Without effective treatments, one in three children born today will die with dementia. Dementia’s impact is devastating – not just for the person affected, but for those around them.
Caused by complex diseases that destroy brain cells, dementia ultimately leaves people unable to think, move or communicate with the people they love.
But it doesn’t have to be this way. Alzheimer’s Research UK is the UK's leading dementia research charity, dedicated to causes, diagnosis, prevention, treatment, and cure. Backed by our passionate scientists and supporters, we’re challenging the way people think about dementia, uniting the big thinkers in the field and funding the innovative science that will deliver a cure.
- 850,000 people are estimated to be living with dementia in the UK.
- Globally, the numbers of people living with dementia will increase from 50m in 2018 to 152m in 2050, a 204% increase.
- One in three people born in the UK this year will develop dementia in their lifetime.
- The current cost of dementia in the UK is £26bn.
Syncona is helping us make breakthroughs possible for people with dementia
The ongoing, generous support of The Syncona Foundation has helped us bring about a step-change in the dementia research landscape by investing in key initiatives such as:
- Our Drug Discovery Alliance, which unites three dedicated Drug Discovery Institutes, all working to translate new findings from academic research into potential treatments as quickly as possible. Across all three Institutes they are currently working on over 20 potential new drugs for dementia.
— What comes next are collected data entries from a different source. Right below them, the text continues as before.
-- ==== Sys2Proof/Machine/Operands.lean ====
section
/-! DEFINITION. The microword and op slot formats and every operand form (03_action_microcode.md R114-R117). A
microword is a 256-bit number, an op slot a 56-bit number. -/

namespace Sys2Proof.Machine

/-! ### Microword fields (R114) -/

def mwNext (w : Nat) : Nat := bitsOf w 0 15

def mwRecirc (w : Nat) : Bool := bitAt w 15

def mwNextSel (w : Nat) : Nat := bitsOf w 16 2

def mwRecircSelf (w : Nat) : Bool := bitAt w 18

def mwRecircPipe (w : Nat) : Nat := bitsOf w 19 5

def mwLookup (w : Nat) : Bool := bitAt w 24

def mwTable (w : Nat) : Nat := bitsOf w 25 8

def mwKeyWord (w : Nat) : Nat := bitsOf w 33 7

def mwResWord (w : Nat) : Nat := bitsOf w 40 7

def mwReserved (w : Nat) : Nat := bitsOf w 47 9

def mwImm (w : Nat) : Nat := bitsOf w 56 32

/-- Op slot `i` of the word, 0 to 2. -/
def mwOp (w i : Nat) : Nat := bitsOf w (88 + 56 * i) 56

def mwOps (w : Nat) : List Nat := [mwOp w 0, mwOp w 1, mwOp w 2]

/-- Stage and word of a 15-bit address. -/
def addrStage (a : Nat) : Nat := bitsOf a 10 5

def addrWord (a : Nat) : Nat := bitsOf a 0 10

/-! ### Op slot fields (R115) -/

def opCode (o : Nat) : Nat := bitsOf o 0 6

def opCondEn (o : Nat) : Bool := bitAt o 6

def opCond (o : Nat) : Nat := bitsOf o 7 3

def opSetFlags (o : Nat) : Bool := bitAt o 10

def opDst (o : Nat) : Nat := bitsOf o 11 10

def opA (o : Nat) : Nat := bitsOf o 21 10

def opB (o : Nat) : Nat := bitsOf o 31 10

def opLo (o : Nat) : Nat := bitsOf o 41 5

def opW (o : Nat) : Nat := bitsOf o 46 5

def opReserved (o : Nat) : Nat := bitsOf o 51 5

/-! ### Operand forms (R116) -/

/-- What a 10-bit operand names. -/
inductive Operand where
  | word (index : Nat)
  | imm
  | const (value : Nat)
  | bad
  deriving DecidableEq, Repr

/-- Decode an operand; a form that R116 does not list is `bad`. Scratch register r is word 28 + r. -/
def operandOf (x : Nat) : Operand :=
  let space := bitsOf x 8 2
  let top := bitAt x 7
  let i := bitsOf x 0 7
  if top then .bad
  else if space = 0 then .word i
  else if space = 1 then (if i < 4 then .word (28 + i) else .bad)
  else if space = 2 then (if i = 0 then .imm else .bad)
  else .const i

/-- A source form is listed. -/
def sourceOk (x : Nat) : Bool := operandOf x ≠ .bad

/-- A destination form is listed: space 0 or 1. -/
def destOk (x : Nat) : Bool :=
  match operandOf x with
  | .word _ => bitsOf x 8 2 < 2
  | _ => false

/-- The metadata word a destination names. -/
def destWord (x : Nat) : Nat :=
  match operandOf x with
  | .word w => w
  | _ => 0

/-- Opcodes of R117; CALL and RETURN only in compatibility mode (R133). -/
def opKnown (compat : Bool) (c : Nat) : Bool :=
  c ≤ 0x10 || c = 0x20 || c = 0x21 || (compat && (c = 0x22 || c = 0x23))

/-- The opcode writes dst. -/
def opWritesDst (c : Nat) : Bool := (1 ≤ c && c ≤ 0x0C) || c = 0x0E || c = 0x0F

/-- TRAP, RESUME, CALL or RETURN. -/
def opControl (c : Nat) : Bool := 0x20 ≤ c && c ≤ 0x23

/-- The word holds RESUME or RETURN: its next_addr is never used (R121). -/
def mwReturns (w : Nat) : Bool := (mwOps w).any (fun o => opCode o = 0x21 || opCode o = 0x23)

/-! ### Metadata words (R110) -/

/-- A static destination may name the word (R119): not the trap frame, control state or reserved words by space 0. -/
def staticDest (x : Nat) : Bool :=
  let w := destWord x
  bitsOf x 8 2 = 1 || !((16 ≤ w && w ≤ 27) || (35 ≤ w && w ≤ 39))

/-- The value of a source operand. -/
def sourceVal (md : List Nat) (imm x : Nat) : Nat :=
  match operandOf x with
  | .word w => nth md w
  | .imm => imm
  | .const v => v
  | .bad => 0

/-- The 32 stored bytes of a microword (R114). -/
def mwBytes (w : Nat) : List Byte := leBytes 32 w

end Sys2Proof.Machine
end

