-- ==== Sys2Proof/Machine/Shaper.lean ====
section
/-! DEFINITION. Shaper profiles, token buckets, policers and tide-gate lists (09_scheduling_shaping.md R346-R357). -/

namespace Sys2Proof.Machine

/-! ### Profiles and buckets (R346-R348). Credit is kept in 1/6,400 byte: a rate of r Mb/s adds r units a clock. -/

def creditUnit : Nat := 6400

def State.profile (s : State) (n : Nat) : Nat := smGet (fun _ => 0) s.sch.profiles n

def profRate (d : Nat) : Nat := bitsOf d 0 22

def profBurst (d : Nat) : Nat := bitsOf d 24 24

/-- Profile data `d` shapes; profile 0 holds 0. -/
def shaped (d : Nat) : Bool := profRate d ≠ 0

/-- A bucket's credit now under profile data `d`. -/
def bucketCredit (d : Nat) (b : Option Bucket) (clk : Nat) : Int :=
  let top : Int := profBurst d * creditUnit
  match b with
  | none => top
  | some x => min top (x.credit + (profRate d * (clk - x.at') : Nat))

/-- A departure is allowed. -/
def hasCredit (d : Nat) (b : Option Bucket) (clk : Nat) : Bool := !shaped d || decide (0 < bucketCredit d b clk)

/-- Debit `n` bytes. -/
def debitBucket (d : Nat) (b : Option Bucket) (clk n : Nat) : Option Bucket :=
  if shaped d then some ⟨bucketCredit d b clk - (n * creditUnit : Nat), clk⟩ else b

/-- The bucket after its profile data change from `old` to `new` (R346). -/
def rebucket (old new : Nat) (b : Option Bucket) (clk : Nat) : Option Bucket :=
  if !shaped new then none
  else if !shaped old then some ⟨(profBurst new * creditUnit : Nat), clk⟩
  else some ⟨min (bucketCredit old b clk) (profBurst new * creditUnit : Nat), clk⟩

/-! ### Nodes, queues and roots -/

def snDefault : Nat → SNode := fun _ => {}

def State.schNode (s : State) (k : Nat) : SNode := smGet snDefault s.sch.nodes k

def State.schQueue (s : State) (k : Nat) : SNode := smGet snDefault s.sch.queues k

def State.schRoot (s : State) (p : Nat) : SNode := smGet snDefault s.sch.roots p

def State.setSchNode (s : State) (k : Nat) (x : SNode) : State :=
  { s with sch := { s.sch with nodes := smPut snDefault s.sch.nodes k x } }

def State.setSchQueue (s : State) (k : Nat) (x : SNode) : State :=
  { s with sch := { s.sch with queues := smPut snDefault s.sch.queues k x } }

def State.setSchRoot (s : State) (p : Nat) (x : SNode) : State :=
  { s with sch := { s.sch with roots := smPut snDefault s.sch.roots p x } }

/-- The profile data that shape a port's root. -/
def State.rootProfile (s : State) (p : Nat) : Nat := s.profile (s.get (SCHED_PORT_CFG.profile p))

/-! ### Policers (R349, R350) -/

def polProfile (d : Nat) : Nat := bitsOf d 0 10

def polAction (d : Nat) : Nat := bitsOf d 10 2

def State.policer (s : State) (i : Nat) : Nat := smGet (fun _ => 0) s.sch.policers i

def noBucket : Nat → Option Bucket := fun _ => none

def State.polBucket (s : State) (pipe i : Nat) : Option Bucket := smGet noBucket s.sch.polBuckets (pipe * 16384 + i)

def State.setPolBucket (s : State) (pipe i : Nat) (b : Option Bucket) : State :=
  { s with sch := { s.sch with polBuckets := smPut noBucket s.sch.polBuckets (pipe * 16384 + i) b } }

/-- Every pipe's instance of policer `i` moves from profile data `old` to `new`. -/
def State.rebucketPolicer (s : State) (i old new : Nat) : State :=
  (List.range 32).foldl (fun s p => s.setPolBucket p i (rebucket old new (s.polBucket p i) s.clk)) s

/-- Police `len` bytes in a pipe: 0 conforms, 1 drop, 2 mark. -/
def State.police (s : State) (pipe i len : Nat) : State × Nat :=
  let d := s.policer i
  let prof := s.profile (polProfile d)
  if !shaped prof then (s, 0)
  else if (len * creditUnit : Nat) ≤ bucketCredit prof (s.polBucket pipe i) s.clk then
    (s.setPolBucket pipe i (debitBucket prof (s.polBucket pipe i) s.clk len), 0)
  else
    let s := s.bump (SCHED_PIPE_STAT1.pol_exceed pipe) 1
    let s := { s with sch := { s.sch with polExceed := smPut (fun _ => 0) s.sch.polExceed i (satAdd 32 (smGet (fun _ => 0) s.sch.polExceed i) 1) } }
    (s, if polAction d = 1 then 2 else 1)

/-! ### Tide gates (R351, R352) -/

def State.gateEntry (s : State) (port bank k : Nat) : Nat :=
  smGet (fun _ => 0) s.sch.gates (port * 512 + bank * 256 + k)

def gateMask (e : Nat) : Nat := bitsOf e 0 16

def gateLen (e : Nat) : Nat := bitsOf e 16 24

def noList : Nat → Option GateList := fun _ => none

def State.gateList (s : State) (port : Nat) : Option GateList := smGet noList s.sch.lists port

def State.gatePend (s : State) (port : Nat) : Option GateList := smGet noList s.sch.pend port

def State.listEntries (s : State) (port : Nat) (l : GateList) : List Nat :=
  (List.range l.len).map (s.gateEntry port l.bank)

/-- The entry in which position `x` of the cycle lies, with what is left of it. -/
def entryAtPos : List Nat → Nat → Nat → Nat × Nat
  | [], _, k => (k, 0)
  | e :: t, x, k => if x < gateLen e then (k, gateLen e - x) else entryAtPos t (x - gateLen e) (k + 1)

/-- Entry number at wrap time `t`, and the ns that it still lasts. -/
def State.gatePlace (s : State) (port : Nat) (l : GateList) (t : Nat) : Nat × Nat :=
  let es := s.listEntries port l
  let c := sumNat (es.map gateLen)
  entryAtPos es ((wrapDiff t l.base) % (c : Int)).toNat 0

/-- Gate states of a port at wrap time `t`. -/
def State.gatesAt (s : State) (port t : Nat) : Nat :=
  match s.gateList port with
  | none => 0xFFFF
  | some l => gateMask (s.gateEntry port l.bank (s.gatePlace port l t).1)

def State.gateOpen (s : State) (port q t : Nat) : Bool := bitAt (s.gatesAt port t) q

/-- SCHED_PORT_STAT's gate fields follow the list. -/
def State.showGates (s : State) (port : Nat) : State :=
  match s.gateList port with
  | some l =>
    let k := (s.gatePlace port l s.wrapNow).1
    s.puts [(SCHED_PORT_STAT.gates port, gateMask (s.gateEntry port l.bank k)), (SCHED_PORT_STAT.running port, 1),
      (SCHED_PORT_STAT.bank port, l.bank), (SCHED_PORT_STAT.entry port, k)]
  | none => s.puts [(SCHED_PORT_STAT.gates port, 0xFFFF), (SCHED_PORT_STAT.running port, 0),
      (SCHED_PORT_STAT.bank port, 0), (SCHED_PORT_STAT.entry port, 0)]

/-- A pending list takes over: the old list stops and the new one runs, or every gate opens (R355). -/
def State.installGates (s : State) (port : Nat) (l : GateList) : State :=
  let s := { s with sch := { s.sch with
    pend := smPut noList s.sch.pend port none
    lists := smPut noList s.sch.lists port (if l.openAll then none else some l) } }
  ((s.put (SCHED_PORT_STAT.pending port) 0).showGates port).bump SCHED_STAT.takeovers 1

/-- A pending takeover reaches its base time (R355). The scheduler is gated in Brine, and a takeover whose base time
passes there takes effect once it runs again (R61; DESIGN CHOICE, notes/assumptions/75.md). -/
def State.gateTakeover (s : State) (port : Nat) : State :=
  match s.gatePend port with
  | some l => if !s.gated && wrapReached s.wrapNow l.base then s.installGates port l else s
  | none => s

/-- Device time has been set or stepped: a pending takeover whose base time the change has passed takes effect now, at
entry 0, and the position of every running list moves with the time (R357). -/
def State.gatesStepped (s : State) : State :=
  if s.gated then s
  else
    let s := (s.sch.pend.map (·.1)).foldl (fun s p =>
      match s.gatePend p with
      | some l => if wrapReached s.wrapNow l.base then s.installGates p { l with base := s.wrapNow } else s
      | none => s) s
    (s.sch.lists.map (·.1)).foldl State.showGates s

/-- Time that the entries keep gate `q` open, from the first of them on. -/
def openRun (q : Nat) : List Nat → Nat
  | [] => 0
  | e :: t => if bitAt (gateMask e) q then gateLen e + openRun q t else 0

/-- The ns until gate `q` closes; none for a gate that never closes. -/
def State.closesIn (s : State) (port q : Nat) : Option Nat :=
  match s.gateList port with
  | none => none
  | some l =>
    let es := s.listEntries port l
    if es.all (fun e => bitAt (gateMask e) q) then none
    else
      let (k, left) := s.gatePlace port l s.wrapNow
      if bitAt (gateMask (nth es k)) q then some (left + openRun q (es.drop (k + 1) ++ es.take k)) else some 0

/-- Port rate in Gb/s (R74); a Ristlink lane carries 200 Gb/s of frames. -/
def State.portRate (s : State) (p : Nat) : Nat :=
  match s.portRec p with
  | some r =>
    if r.link = 2 then 200 * r.lanes
    else
      match s.get (PORT_STATUS.speed r.first) with
      | 1 => 10
      | 2 => 25
      | 3 => 50
      | 4 => 100
      | 5 => 200
      | 6 => 400
      | 7 => 800
      | 8 => 1600
      | _ => 0
  | none => 0

end Sys2Proof.Machine
end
- Our Early Detection of Neurodegenerative diseases initiative, aimed at radically improving the early detection of the diseases that cause dementia. This ground-breaking project aims to develop an inexpensive, easy-to-use device that can detect a disease like Alzheimer’s 10-15 years earlier than we can today.
- The UK Dementia Research Institute, a world-leading institute, made up of hundreds of world-class scientists across Institutes in England, Scotland and Wales. These experts are working on programmes focused on understanding the diseases that cause dementia, looking for ways to detect and tackle disease processes, and unravelling the factors that affect our risk.
- Our annual Research Conference, which brings together scientists from across dementia research to share the latest ideas and forge new collaborations. In 2020, the conference moved online, with over 263 contributors getting involved, ensuring worldwide knowledge in dementia science continued to grow, and in 2023 the conference became a hybrid event with in-person and virtual elements.
Testimonials – the power of dementia research
Former management consultant Shaheen Larrieux has experienced the heartbreak of dementia first-hand. Her mother, Hosna, was 54 years old when Shaheen first noticed something was wrong. Hosna had begun to act out of character, struggling to undertake her usual work for the family accountancy business and behaving oddly.
Several years later, Shaheen noticed her father start to change too. Both were developing dementia.
“When I look back, I can clearly see how the disease started with changes in Mum’s behaviour. It started out with a lot of aggression and socially inappropriate behaviour, but at first no-one attributed it to a medical issue. It was a long hard struggle to understand that Mum has a degenerative brain disease, and it’s heart breaking to know that there are no treatments that could help her or my dad.